> _Task description_
Word for word, set down every line of the entries below from the line with "(decode .m0 (.step .selB)).toOption" to the line with "[0xFE#8, 0xFD#8, 0xFB#8, 0xF7#8, 0xEF#8, 0xDF#8, 0xBF#8, 0x7F#8]", including both, and no other line.

#### Data

-- ==== Sys2Proof/Tests/Slice0.lean ====
section
/-! SUPPORT. Tests. The expected values are those of 95_test_vectors.md (V1 to V22, P1 to P6) and of the tables of
30_encoding.md; a `witness_…` theorem gives a state and operands that meet the hypotheses of the statement it is
named after, each clause at the edges of its range. -/

namespace Sys2Proof.Tests

open Sys2Proof Sys2Proof.Machine

/-! ### Small states -/

/-- The parameters of the traces of 95_test_vectors.md: depths 1 and the spec's defaults. -/
def cfg : Config where
  pinBase0 := 2
  pinBase1 := 2
  txqDepth := 1
  rxqDepth := 1
  tSettle := 0
  reportDelayA := 0
  intentOor := 0x00#8
  driveHold := true
  hasCancel := false
  resetOe := 0x00#8

/-- The same with the cancel input present. -/
def cfgCancel : Config := { cfg with hasCancel := true }

/-- An MCU of each role just out of reset. -/
def mcuA : Mcu := Mcu.reset cfg .roleA
/-- See `mcuA`. -/
def mcuB : Mcu := Mcu.reset cfg .roleB

/-- Two MCUs, nothing emitted, these turns to come. -/
def sys (x y : Mcu) (turns : List Turn := []) (c : Config := cfg) : State where
  cfg := c
  mcu0 := x
  mcu1 := y
  events := []
  turns := turns
  draws := 0

/-- What `f` reads of a next state; none for a stop. -/
def got {α : Type} (o : Host.Outcome State Fault Refusal) (f : State → α) : Option α :=
  match o with
  | .next t => some (f t)
  | .fault _ => none
  | .refused _ => none

/-! ### Decoding: every constructor from a word written out from R56, R58 and R61 -/

/-- The slot words of ROLE_A: r = 0, then the counter (R50, R56). -/
theorem test_decode_sel_a_rows :
    decodeTableWord 8 0b00000000 = some (.selA0 .m0) ∧ decodeTableWord 8 0b00000001 = some (.selA1 .m0) ∧
    decodeTableWord 8 0b00000010 = some (.selA2 .m0) ∧ decodeTableWord 8 0b00000011 = some (.selA3 .m0) ∧
    decodeTableWord 8 0b00000100 = some (.selA4 .m0) ∧ decodeTableWord 8 0b00000101 = some (.selA5 .m0) ∧
    decodeTableWord 8 0b00000110 = some (.selA6 .m0) ∧ decodeTableWord 8 0b00000111 = some (.selA7 .m0) := by
  decide

/-- The slot words of ROLE_B: r = 1, then the counter (R50, R56). -/
theorem test_decode_sel_b_rows :
    decodeTableWord 8 0b00001000 = some (.selB0 .m1) ∧ decodeTableWord 8 0b00001001 = some (.selB1 .m1) ∧
    decodeTableWord 8 0b00001010 = some (.selB2 .m1) ∧ decodeTableWord 8 0b00001011 = some (.selB3 .m1) ∧
    decodeTableWord 8 0b00001100 = some (.selB4 .m1) ∧ decodeTableWord 8 0b00001101 = some (.selB5 .m1) ∧
    decodeTableWord 8 0b00001110 = some (.selB6 .m1) ∧ decodeTableWord 8 0b00001111 = some (.selB7 .m1) := by
  decide

/-- The transmitted words of V14 in binary, and three words the arbiter never generates (R58). -/
theorem test_decode_txwords :
    decodeTableWord 8 0b11111110 = some (.drvL0 .m0) ∧ decodeTableWord 8 0b11111101 = some (.drvL1 .m0) ∧
    decodeTableWord 8 0b11111011 = some (.drvL2 .m0) ∧ decodeTableWord 8 0b11110111 = some (.drvL3 .m0) ∧
    decodeTableWord 8 0b11101111 = some (.drvL4 .m0) ∧ decodeTableWord 8 0b11011111 = some (.drvL5 .m0) ∧
    decodeTableWord 8 0b10111111 = some (.drvL6 .m0) ∧ decodeTableWord 8 0b01111111 = some (.drvL7 .m0) ∧
    decodeTableWord 8 0b11111111 = some (.drvNone .m0) ∧
    decodeTableWord 8 0b10101010 = some (.drvAny .m0 0xAA#8) ∧
    (decode .m1 (.txword 0b00000000#8)).toOption = some (.drvAny .m1 0x00#8) ∧
    (decode .m1 (.txword 0b00000011#8)).toOption = some (.drvAny .m1 0x03#8) := by
  decide

/-- The thirteen operations, by their names (R61). -/
theorem test_decode_steps :
    (decode .m1 (.step .selA)).toOption = some (.selA .m1) ∧
    (decode .m0 (.step .selB)).toOption = some (.selB .m0) ∧
    (decode .m0 (.step .enc)).toOption = some (.enc .m0) ∧
    (decode .m0 (.step .inv)).toOption = some (.inv .m0) ∧
    (decode .m1 (.step .submit)).toOption = some (.submit .m1) ∧
    (decode .m0 (.step .retrieve)).toOption = some (.retrieve .m0) ∧
    (decode .m0 (.step .apply)).toOption = some (.apply .m0) ∧
    (decode .m1 (.step .sample)).toOption = some (.sample .m1) ∧
    (decode .m0 (.step .delayA)).toOption = some (.delayA .m0) ∧
    (decode .m0 (.step .report)).toOption = some (.report .m0) ∧
    (decode .m0 (.step .advance)).toOption = some (.advance .m0) ∧
    (decode .m1 (.step .cancel)).toOption = some (.cancel .m1) ∧
    (decode .m0 (.step .runCycle)).toOption = some (.runCycle .m0) := by
  decide

/-- A slot word has four bits: one with bit 4 set is rejected (R50). No format has more than 8 bits. -/
theorem test_decode_rejects :
    (decode .m0 (.slot 0x10#8)).toOption = none ∧ (decode .m1 (.slot 0xFF#8)).toOption = none ∧
    decodeTableWord 16 3 = none ∧ decodeTableWord 8 256 = none := by
  decide

/-- DRV_ANY stands only for a word without a row of its own (R63 (b)). -/
theorem test_wellFormed :
    Instr.wellFormed (.drvAny .m0 0xF7#8) = false ∧ Instr.wellFormed (.drvAny .m1 0xFF#8) = false ∧
    Instr.wellFormed (.drvAny .m0 0x00#8) = true ∧ Instr.wellFormed (.drvAny .m0 0xFC#8) = true ∧
    Instr.wellFormed (.selB7 .m1) = true := by
  decide

/-! ### Values -/

/-- V14: TXW of both roles, counter 0 to 7. -/
theorem test_txw_rows :
    [0#3, 1#3, 2#3, 3#3, 4#3, 5#3, 6#3, 7#3].map (txw cfg .roleA) =
      [0xFE#8, 0xFD#8, 0xFB#8, 0xF7#8, 0xEF#8, 0xDF#8, 0xBF#8, 0x7F#8] ∧
    [0#3, 1#3, 2#3, 3#3, 4#3, 5#3, 6#3, 7#3].map (txw cfg .roleB) =
      [0xFF#8, 0x7F#8, 0xBF#8, 0xDF#8, 0xEF#8, 0xF7#8, 0xFB#8, 0xFD#8] := by
  decide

########

> _Reply to the exercise_
    (decode .m0 (.step .selB)).toOption = some (.selB .m0) ∧
    (decode .m0 (.step .enc)).toOption = some (.enc .m0) ∧
    (decode .m0 (.step .inv)).toOption = some (.inv .m0) ∧
    (decode .m1 (.step .submit)).toOption = some (.submit .m1) ∧
    (decode .m0 (.step .retrieve)).toOption = some (.retrieve .m0) ∧
    (decode .m0 (.step .apply)).toOption = some (.apply .m0) ∧
    (decode .m1 (.step .sample)).toOption = some (.sample .m1) ∧
    (decode .m0 (.step .delayA)).toOption = some (.delayA .m0) ∧
    (decode .m0 (.step .report)).toOption = some (.report .m0) ∧
    (decode .m0 (.step .advance)).toOption = some (.advance .m0) ∧
    (decode .m1 (.step .cancel)).toOption = some (.cancel .m1) ∧
    (decode .m0 (.step .runCycle)).toOption = some (.runCycle .m0) := by
  decide

/-- A slot word has four bits: one with bit 4 set is rejected (R50). No format has more than 8 bits. -/
theorem test_decode_rejects :
    (decode .m0 (.slot 0x10#8)).toOption = none ∧ (decode .m1 (.slot 0xFF#8)).toOption = none ∧
    decodeTableWord 16 3 = none ∧ decodeTableWord 8 256 = none := by
  decide

/-- DRV_ANY stands only for a word without a row of its own (R63 (b)). -/
theorem test_wellFormed :
    Instr.wellFormed (.drvAny .m0 0xF7#8) = false ∧ Instr.wellFormed (.drvAny .m1 0xFF#8) = false ∧
    Instr.wellFormed (.drvAny .m0 0x00#8) = true ∧ Instr.wellFormed (.drvAny .m0 0xFC#8) = true ∧
    Instr.wellFormed (.selB7 .m1) = true := by
  decide

/-! ### Values -/

/-- V14: TXW of both roles, counter 0 to 7. -/
theorem test_txw_rows :
    [0#3, 1#3, 2#3, 3#3, 4#3, 5#3, 6#3, 7#3].map (txw cfg .roleA) =
      [0xFE#8, 0xFD#8, 0xFB#8, 0xF7#8, 0xEF#8, 0xDF#8, 0xBF#8, 0x7F#8] ∧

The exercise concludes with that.